───── Source material

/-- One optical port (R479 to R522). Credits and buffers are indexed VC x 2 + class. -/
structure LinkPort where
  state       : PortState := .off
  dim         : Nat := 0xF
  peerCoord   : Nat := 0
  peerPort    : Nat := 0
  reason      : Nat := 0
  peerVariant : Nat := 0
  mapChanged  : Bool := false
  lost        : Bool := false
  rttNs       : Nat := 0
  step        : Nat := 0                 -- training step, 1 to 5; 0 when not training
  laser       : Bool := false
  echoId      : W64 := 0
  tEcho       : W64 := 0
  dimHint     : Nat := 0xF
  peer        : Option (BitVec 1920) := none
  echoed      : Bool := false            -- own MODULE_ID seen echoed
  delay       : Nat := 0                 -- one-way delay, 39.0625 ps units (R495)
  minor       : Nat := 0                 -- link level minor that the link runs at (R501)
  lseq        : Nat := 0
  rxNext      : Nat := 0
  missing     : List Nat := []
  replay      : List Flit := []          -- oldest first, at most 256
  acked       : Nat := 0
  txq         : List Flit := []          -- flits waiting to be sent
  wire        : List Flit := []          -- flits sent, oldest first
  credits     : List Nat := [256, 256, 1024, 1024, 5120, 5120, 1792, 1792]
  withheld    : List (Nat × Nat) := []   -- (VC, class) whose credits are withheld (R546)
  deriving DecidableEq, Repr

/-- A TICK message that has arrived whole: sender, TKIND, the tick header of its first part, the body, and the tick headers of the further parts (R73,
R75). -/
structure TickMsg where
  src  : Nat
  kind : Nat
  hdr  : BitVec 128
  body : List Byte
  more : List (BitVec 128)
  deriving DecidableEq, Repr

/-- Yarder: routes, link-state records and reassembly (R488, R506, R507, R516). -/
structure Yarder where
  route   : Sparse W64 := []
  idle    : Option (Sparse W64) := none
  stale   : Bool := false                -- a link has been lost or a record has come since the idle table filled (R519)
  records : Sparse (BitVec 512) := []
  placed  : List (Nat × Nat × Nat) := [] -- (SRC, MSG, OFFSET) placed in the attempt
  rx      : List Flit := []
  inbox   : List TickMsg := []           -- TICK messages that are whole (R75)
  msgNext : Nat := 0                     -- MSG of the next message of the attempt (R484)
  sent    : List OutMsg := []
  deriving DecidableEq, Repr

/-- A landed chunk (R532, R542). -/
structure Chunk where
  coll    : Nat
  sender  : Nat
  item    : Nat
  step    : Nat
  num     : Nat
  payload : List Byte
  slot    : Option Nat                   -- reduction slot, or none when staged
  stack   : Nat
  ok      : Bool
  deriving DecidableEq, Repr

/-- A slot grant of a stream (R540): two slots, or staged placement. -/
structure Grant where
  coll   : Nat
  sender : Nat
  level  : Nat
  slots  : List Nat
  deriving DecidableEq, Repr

──────────
───── Source material

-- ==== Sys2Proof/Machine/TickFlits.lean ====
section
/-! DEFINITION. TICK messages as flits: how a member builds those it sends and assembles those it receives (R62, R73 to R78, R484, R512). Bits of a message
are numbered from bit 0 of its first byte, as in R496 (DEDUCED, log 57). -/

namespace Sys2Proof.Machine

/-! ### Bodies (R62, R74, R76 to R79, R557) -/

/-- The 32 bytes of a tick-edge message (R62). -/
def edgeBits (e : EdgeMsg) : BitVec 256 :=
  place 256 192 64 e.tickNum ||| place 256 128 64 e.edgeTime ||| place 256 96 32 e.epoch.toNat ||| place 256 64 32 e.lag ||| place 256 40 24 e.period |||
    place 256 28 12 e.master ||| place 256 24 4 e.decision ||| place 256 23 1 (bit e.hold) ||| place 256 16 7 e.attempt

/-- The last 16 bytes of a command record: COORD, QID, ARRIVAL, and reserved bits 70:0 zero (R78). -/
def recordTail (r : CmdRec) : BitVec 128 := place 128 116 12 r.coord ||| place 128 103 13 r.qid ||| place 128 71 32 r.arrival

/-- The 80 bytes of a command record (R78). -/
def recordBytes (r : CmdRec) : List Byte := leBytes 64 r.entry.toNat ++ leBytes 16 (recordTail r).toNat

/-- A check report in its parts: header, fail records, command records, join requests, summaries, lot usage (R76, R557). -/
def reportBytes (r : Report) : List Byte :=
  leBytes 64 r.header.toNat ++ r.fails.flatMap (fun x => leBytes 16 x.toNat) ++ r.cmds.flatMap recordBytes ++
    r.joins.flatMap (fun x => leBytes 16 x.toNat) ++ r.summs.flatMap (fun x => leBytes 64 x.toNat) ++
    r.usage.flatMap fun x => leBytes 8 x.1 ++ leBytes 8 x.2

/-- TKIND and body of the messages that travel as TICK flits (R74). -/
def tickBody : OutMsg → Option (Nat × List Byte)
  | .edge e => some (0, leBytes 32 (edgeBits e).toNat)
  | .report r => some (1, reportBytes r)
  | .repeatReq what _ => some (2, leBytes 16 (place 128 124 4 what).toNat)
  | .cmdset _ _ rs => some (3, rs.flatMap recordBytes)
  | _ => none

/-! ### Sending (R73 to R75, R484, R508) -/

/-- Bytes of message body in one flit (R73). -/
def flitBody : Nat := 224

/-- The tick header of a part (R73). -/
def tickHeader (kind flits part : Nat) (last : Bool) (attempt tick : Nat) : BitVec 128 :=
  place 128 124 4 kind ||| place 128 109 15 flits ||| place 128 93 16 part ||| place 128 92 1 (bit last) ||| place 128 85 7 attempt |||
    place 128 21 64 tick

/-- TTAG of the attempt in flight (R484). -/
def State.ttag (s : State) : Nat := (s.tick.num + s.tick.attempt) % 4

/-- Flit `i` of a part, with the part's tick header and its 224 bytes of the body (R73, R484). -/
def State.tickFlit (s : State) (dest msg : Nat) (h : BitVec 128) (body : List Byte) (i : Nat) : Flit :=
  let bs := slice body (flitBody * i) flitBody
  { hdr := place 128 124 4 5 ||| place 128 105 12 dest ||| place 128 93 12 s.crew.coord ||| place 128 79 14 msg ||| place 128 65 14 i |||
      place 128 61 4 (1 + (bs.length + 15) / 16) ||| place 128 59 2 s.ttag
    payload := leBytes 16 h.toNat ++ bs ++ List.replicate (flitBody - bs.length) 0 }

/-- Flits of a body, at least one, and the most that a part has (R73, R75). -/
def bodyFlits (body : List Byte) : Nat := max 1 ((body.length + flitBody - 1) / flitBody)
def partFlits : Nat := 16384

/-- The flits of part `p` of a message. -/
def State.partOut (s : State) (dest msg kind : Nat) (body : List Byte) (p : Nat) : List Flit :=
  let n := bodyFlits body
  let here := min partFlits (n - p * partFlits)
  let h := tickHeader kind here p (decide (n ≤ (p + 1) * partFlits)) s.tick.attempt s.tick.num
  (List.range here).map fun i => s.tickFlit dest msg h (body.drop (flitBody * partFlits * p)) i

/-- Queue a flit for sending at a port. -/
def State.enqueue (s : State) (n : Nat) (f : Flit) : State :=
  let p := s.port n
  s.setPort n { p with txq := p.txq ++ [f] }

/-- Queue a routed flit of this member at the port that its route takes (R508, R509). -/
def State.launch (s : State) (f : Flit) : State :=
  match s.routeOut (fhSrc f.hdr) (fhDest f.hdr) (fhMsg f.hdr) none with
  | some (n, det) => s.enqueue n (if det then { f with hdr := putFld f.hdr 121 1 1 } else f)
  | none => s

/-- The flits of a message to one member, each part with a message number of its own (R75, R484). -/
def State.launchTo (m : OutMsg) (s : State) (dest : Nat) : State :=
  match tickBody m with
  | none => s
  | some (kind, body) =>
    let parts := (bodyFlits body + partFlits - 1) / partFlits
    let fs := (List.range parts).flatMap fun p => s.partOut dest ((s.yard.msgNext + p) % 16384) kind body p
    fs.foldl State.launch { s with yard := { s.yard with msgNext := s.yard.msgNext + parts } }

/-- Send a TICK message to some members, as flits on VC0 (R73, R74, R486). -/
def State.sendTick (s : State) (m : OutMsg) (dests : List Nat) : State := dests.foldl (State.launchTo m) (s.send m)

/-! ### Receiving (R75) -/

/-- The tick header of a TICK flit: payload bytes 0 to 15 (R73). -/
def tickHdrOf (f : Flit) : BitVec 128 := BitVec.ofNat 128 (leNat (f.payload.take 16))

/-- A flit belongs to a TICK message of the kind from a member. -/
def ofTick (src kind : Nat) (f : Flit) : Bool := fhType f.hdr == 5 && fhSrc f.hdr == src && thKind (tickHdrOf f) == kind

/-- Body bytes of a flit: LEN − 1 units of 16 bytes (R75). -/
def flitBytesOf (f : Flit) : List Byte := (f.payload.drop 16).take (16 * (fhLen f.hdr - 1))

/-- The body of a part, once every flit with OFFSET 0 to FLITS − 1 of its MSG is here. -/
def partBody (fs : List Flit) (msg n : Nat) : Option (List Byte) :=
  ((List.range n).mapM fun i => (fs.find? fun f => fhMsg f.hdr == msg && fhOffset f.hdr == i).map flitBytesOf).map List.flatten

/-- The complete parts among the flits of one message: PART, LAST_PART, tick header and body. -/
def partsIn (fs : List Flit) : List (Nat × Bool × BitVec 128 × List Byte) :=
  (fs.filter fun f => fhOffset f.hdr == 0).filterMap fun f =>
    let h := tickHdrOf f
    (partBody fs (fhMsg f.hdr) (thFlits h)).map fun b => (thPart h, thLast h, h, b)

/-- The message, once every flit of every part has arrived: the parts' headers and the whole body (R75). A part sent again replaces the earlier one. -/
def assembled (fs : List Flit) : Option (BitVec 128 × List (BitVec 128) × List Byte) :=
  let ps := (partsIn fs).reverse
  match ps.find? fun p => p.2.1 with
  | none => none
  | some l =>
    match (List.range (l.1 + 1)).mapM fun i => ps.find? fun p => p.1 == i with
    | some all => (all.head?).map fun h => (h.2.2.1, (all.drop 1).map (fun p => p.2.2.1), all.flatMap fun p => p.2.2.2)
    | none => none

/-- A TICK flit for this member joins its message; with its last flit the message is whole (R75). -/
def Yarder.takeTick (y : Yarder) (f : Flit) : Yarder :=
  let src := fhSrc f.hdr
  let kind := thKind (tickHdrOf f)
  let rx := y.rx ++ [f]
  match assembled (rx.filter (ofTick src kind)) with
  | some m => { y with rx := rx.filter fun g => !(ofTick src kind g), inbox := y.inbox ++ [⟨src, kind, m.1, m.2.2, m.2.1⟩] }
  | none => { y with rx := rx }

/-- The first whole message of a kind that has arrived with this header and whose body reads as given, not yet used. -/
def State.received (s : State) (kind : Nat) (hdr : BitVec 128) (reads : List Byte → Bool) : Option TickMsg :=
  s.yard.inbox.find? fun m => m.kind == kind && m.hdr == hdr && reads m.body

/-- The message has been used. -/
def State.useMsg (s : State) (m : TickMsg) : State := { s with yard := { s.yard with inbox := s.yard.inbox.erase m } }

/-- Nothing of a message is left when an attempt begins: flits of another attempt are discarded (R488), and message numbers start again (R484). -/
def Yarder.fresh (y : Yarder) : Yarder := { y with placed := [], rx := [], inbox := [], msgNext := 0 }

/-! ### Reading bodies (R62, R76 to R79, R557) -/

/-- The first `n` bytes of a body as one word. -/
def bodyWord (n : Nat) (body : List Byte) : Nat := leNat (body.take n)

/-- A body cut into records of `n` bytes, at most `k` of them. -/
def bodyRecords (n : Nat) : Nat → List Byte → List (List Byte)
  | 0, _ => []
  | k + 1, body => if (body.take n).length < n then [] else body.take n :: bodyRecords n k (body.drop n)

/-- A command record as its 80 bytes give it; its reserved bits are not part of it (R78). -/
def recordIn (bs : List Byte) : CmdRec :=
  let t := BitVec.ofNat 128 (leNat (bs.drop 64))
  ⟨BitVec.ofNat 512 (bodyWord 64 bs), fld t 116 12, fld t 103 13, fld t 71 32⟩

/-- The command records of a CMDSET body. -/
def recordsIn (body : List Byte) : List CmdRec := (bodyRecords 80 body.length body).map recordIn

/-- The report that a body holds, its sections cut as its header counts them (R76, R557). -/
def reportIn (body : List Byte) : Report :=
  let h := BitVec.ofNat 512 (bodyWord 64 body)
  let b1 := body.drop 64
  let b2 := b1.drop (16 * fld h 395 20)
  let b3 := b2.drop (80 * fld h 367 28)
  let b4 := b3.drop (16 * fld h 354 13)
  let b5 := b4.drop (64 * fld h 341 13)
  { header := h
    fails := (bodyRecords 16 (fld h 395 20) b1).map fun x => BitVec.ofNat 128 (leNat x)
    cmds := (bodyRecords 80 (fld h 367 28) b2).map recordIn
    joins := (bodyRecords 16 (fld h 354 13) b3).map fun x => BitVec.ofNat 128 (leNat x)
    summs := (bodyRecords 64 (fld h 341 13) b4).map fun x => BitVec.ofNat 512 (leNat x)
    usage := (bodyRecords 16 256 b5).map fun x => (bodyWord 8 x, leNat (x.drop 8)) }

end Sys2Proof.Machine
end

──────────

= What is being asked =
Starting with the line with "of them. -/" above and going on through the line with "joins := (bodyRecords", transcribe every line exactly, both ends included, and add nothing.

= Output =
/-- A body cut into records of `n` bytes, at most `k` of them. -/
def bodyRecords (n : Nat) : Nat → List Byte → List (List Byte)
  | 0, _ => []
  | k + 1, body => if (body.take n).length < n then [] else body.take n :: bodyRecords n k (body.drop n)

/-- A command record as its 80 bytes give it; its reserved bits are not part of it (R78). -/
def recordIn (bs : List Byte) : CmdRec :=
  let t := BitVec.ofNat 128 (leNat (bs.drop 64))
  ⟨BitVec.ofNat 512 (bodyWord 64 bs), fld t 116 12, fld t 103 13, fld t 71 32⟩

/-- The command records of a CMDSET body. -/
def recordsIn (body : List Byte) : List CmdRec := (bodyRecords 80 body.length body).map recordIn

/-- The report that a body holds, its sections cut as its header counts them (R76, R557). -/
def reportIn (body : List Byte) : Report :=
  let h := BitVec.ofNat 512 (bodyWord 64 body)
  let b1 := body.drop 64
  let b2 := b1.drop (16 * fld h 395 20)
  let b3 := b2.drop (80 * fld h 367 28)
  let b4 := b3.drop (16 * fld h 354 13)
  let b5 := b4.drop (64 * fld h 341 13)
  { header := h
    fails := (bodyRecords 16 (fld h 395 20) b1).map fun x => BitVec.ofNat 128 (leNat x)
    cmds := (bodyRecords 80 (fld h 367 28) b2).map recordIn
    joins := (bodyRecords 16 (fld h 354 13) b3).map fun x => BitVec.ofNat 128 (leNat x)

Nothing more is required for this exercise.